Analysis of Power Management Development Issues

Power management technology has changed dramatically over the past decade . The wave of portable and personalized electronic products has changed the landscape of the consumer electronics market, rewriting the rules of power design, integrated features, and efficiency, and pushing intelligent power management and system knowledge to the forefront of product design.

Fast forward to today, we see dozens of different types of switching regulators joining the ranks of power management, and power efficiency has increased from 10% to 80% or even higher today. This has a wide range of impacts: longer battery life for portable devices; and significantly reduced energy use and heating/cooling costs for high-power systems.

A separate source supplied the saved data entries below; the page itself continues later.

/-! ## Scratchpad bytes -/

/-- The undo-log entries of the words of [off, off + n) that a log does not hold yet (R280). -/
def undoEntries (s : State) (tile off n : Nat) (log : List Undo) : List Undo :=
  ((List.range ((off + n + 7) / 8 - off / 8)).map (fun i => off / 8 + i)).filterMap (fun w =>
    if log.any (fun u => u.word == w) then none
    else
      let key := scratchKey tile (8 * w)
      some ⟨w, BitVec.ofNat 64 (ofBytes (s.mem.bytes key 8)), (s.tile tile).full.contains w,
        s.mem.isPoisoned (wordUnit key)⟩)

/-- Asks for a boundary when a member's undo log is near its end. -/
def undoFull (primary : Nat) (s : State) : State :=
  if undoLimit ≤ max (s.pair primary).undoPrimary.length (s.pair primary).undoTwin.length then askBoundary primary s else s

/-- A member logs the words of its own scratchpad before it first writes them in an interval (R280). -/
def logUndo (tile off n : Nat) (s : State) : State :=
  match (s.tile tile).twin with
  | .alone => s
  | .primary =>
    undoFull tile (s.modPair tile (fun p => { p with undoPrimary := p.undoPrimary ++ undoEntries s tile off n p.undoPrimary }))
  | .twin =>
    undoFull (tile - 1) (s.modPair (tile - 1) (fun p => { p with undoTwin := p.undoTwin ++ undoEntries s tile off n p.undoTwin }))

/-- Whether a sequencer is a member of the pair that a tile belongs to. -/
def inPair (s : State) (q : SeqId) (tile : Nat) : Bool :=
  match State.tileOf q with
  | some t => isPaired s q && s.primaryOf t == s.primaryOf tile
  | none => false

/-- A pair keeps what an agent outside writes in an interval, since a word that both write holds either value after a rollback
(R282). -/
def noteOutside (primary off : Nat) (bytes : Marked) (s : State) : State :=
  s.modPair primary (fun p =>
    { p with outside := (bytes.zipIdx off).foldl (fun m b => Assoc.set m b.2 b.1) p.outside })

/-- Writes scratchpad bytes for a partition and a gang: a member logs its own writes, and a write from outside a pair to the
primary's scratchpad reaches both members' (R279, R280). -/
def writeScratch (inside : Bool) (p g gtile off : Nat) (bytes : Marked) (s : State) : State :=
  let put := fun (t : Nat) (s : State) => writeBytes p g 0 (scratchKey t off) bytes s
  if gtile < 2048 ∧ (s.tile gtile).twin ≠ .alone then
    if inside then
      -- what agents outside have written to the twin's words is past there (R279)
      let words := (wordsOf (scratchKey (gtile - 1) off) bytes.length)
      let s := if (s.tile gtile).twin = .twin then s.modUnseen (fun l => l.filter (fun e => !words.contains e.word)) else s
      put gtile (logUndo gtile off bytes.length s)
    else if (s.tile gtile).twin = .primary then put (gtile + 1) (put gtile (noteOutside gtile off bytes s))
    else put gtile s
  else put gtile s

/-- Writes bytes at a place for the issuing sequencer. -/
def putBytes (p : Place) (bytes : Marked) : Exec Unit := do
  let s ← get
  let q := s.focus
  match p with
  | .scratch t off => set (writeScratch (inPair s q t) (s.partOf q) (s.gangOf q) t off bytes s)
  | .ext key leaf => match if inWindow q p then windowStore key bytes.bytes s else none with
    | some s' => set s'
    | none => storeMarked (s.partOf q) (s.gangOf q) (leafEntry s (s.partOf q) leaf) key bytes

/-- The bytes at a place as memory holds them, for the issuing sequencer, with each byte's poison mark. -/
def heldAt (p : Place) (n : Nat) : Exec Marked := do
  let s ← get
  match if inWindow s.focus p then windowBytes s p.key n else none with
  | some bs => return bs
  | none =>
    let (bs, ps) ← match p with
      | .scratch t off => fetchBytes (s.partOf s.focus) (s.gangOf s.focus) 0 (scratchKey t off) n
      | .ext key leaf => fetchBytes (s.partOf s.focus) (s.gangOf s.focus) (leafEntry s (s.partOf s.focus) leaf) key n
    return bs.zip ps

/-- Reads the last written bytes at a place for the issuing sequencer. -/
def getBytes (p : Place) (n : Nat) : Exec Marked := do
  let bs ← heldAt p n
  viewNewest (← get).focus p.key n
  return bs

/-- Reads bytes at a place for the issuing sequencer as a plain read may return them (R203). -/
def plainBytes (p : Place) (n : Nat) : Exec Marked := do view (← get).focus p.key (← heldAt p n)

/-! ## Registers -/

/-- A sequencer's register x[n]; x0 reads zero (R35). -/
def Seq.x (q : Seq) (n : Nat) : Word := if n = 0 then 0 else q.xs.getD n 0
def Seq.setX (q : Seq) (n : Nat) (v : Word) (poison : Bool) : Seq :=
  if n = 0 then q
  else
    let m : BitVec 32 := 1#32 <<< n
    { q with xs := q.xs.setIfInBounds n v, xPoison := if poison then q.xPoison ||| m else q.xPoison &&& ~~~m }

def Seq.v (q : Seq) (n : Nat) : VReg := q.vs.getD n 0
def Seq.setV (q : Seq) (n : Nat) (v : VReg) (poison : BitVec 32) : Seq :=
  { q with vs := q.vs.setIfInBounds n v, vPoison := q.vPoison.setIfInBounds n poison }

/-- A predicate; p0 reads 1 (R37, R401). -/
def Seq.p (q : Seq) (n : Nat) : Bool := n == 0 || q.ps.getLsbD n
def Seq.setP (q : Seq) (n : Nat) (v : Bool) : Seq :=
  if n = 0 then q
  else
    let m : BitVec 8 := 1#8 <<< n
    { q with ps := if v then q.ps ||| m else q.ps &&& ~~~m }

Given what is at stake, efficient power management is no longer a standalone consideration or an afterthought. Whether supporting end loads or AC-DC performance specifications, the strength of emerging power management technologies lies not only in their ability to convert different levels, but also in their ability to be integrated into the system as part of a complete system solution.

Therefore, in addition to the usual questions about voltage and current requirements, system designers should consider a number of questions at the beginning of the design process, such as:

How does the interaction of power devices with other system ICs affect noise or efficiency levels?

How does the application of intelligent power management contribute to overall design innovation?

How can real-time feedback about power systems be used to improve system performance and value?

For example, in base station applications, using intelligent power technology to handle AC-DC and isolated DC-DC power conversion can cut system power losses in half. The technology can also be used to monitor signal chain requirements and interact with data converters, amplifiers and other devices to improve overall system efficiency by another 30%.

Data converters, in particular, require very low noise and well-regulated supplies to minimize overall system ripple. System designers may find themselves in a situation where they spend months painstakingly optimizing the linearity, noise performance, and other characteristics of a data acquisition system, only to see performance severely degraded by supply noise and poor transient response once the power supply components are added.

Low-noise switching regulators will increasingly replace linear regulators, but this requires suppliers who are not only good at power management but also understand the entire signal chain and system-level design considerations.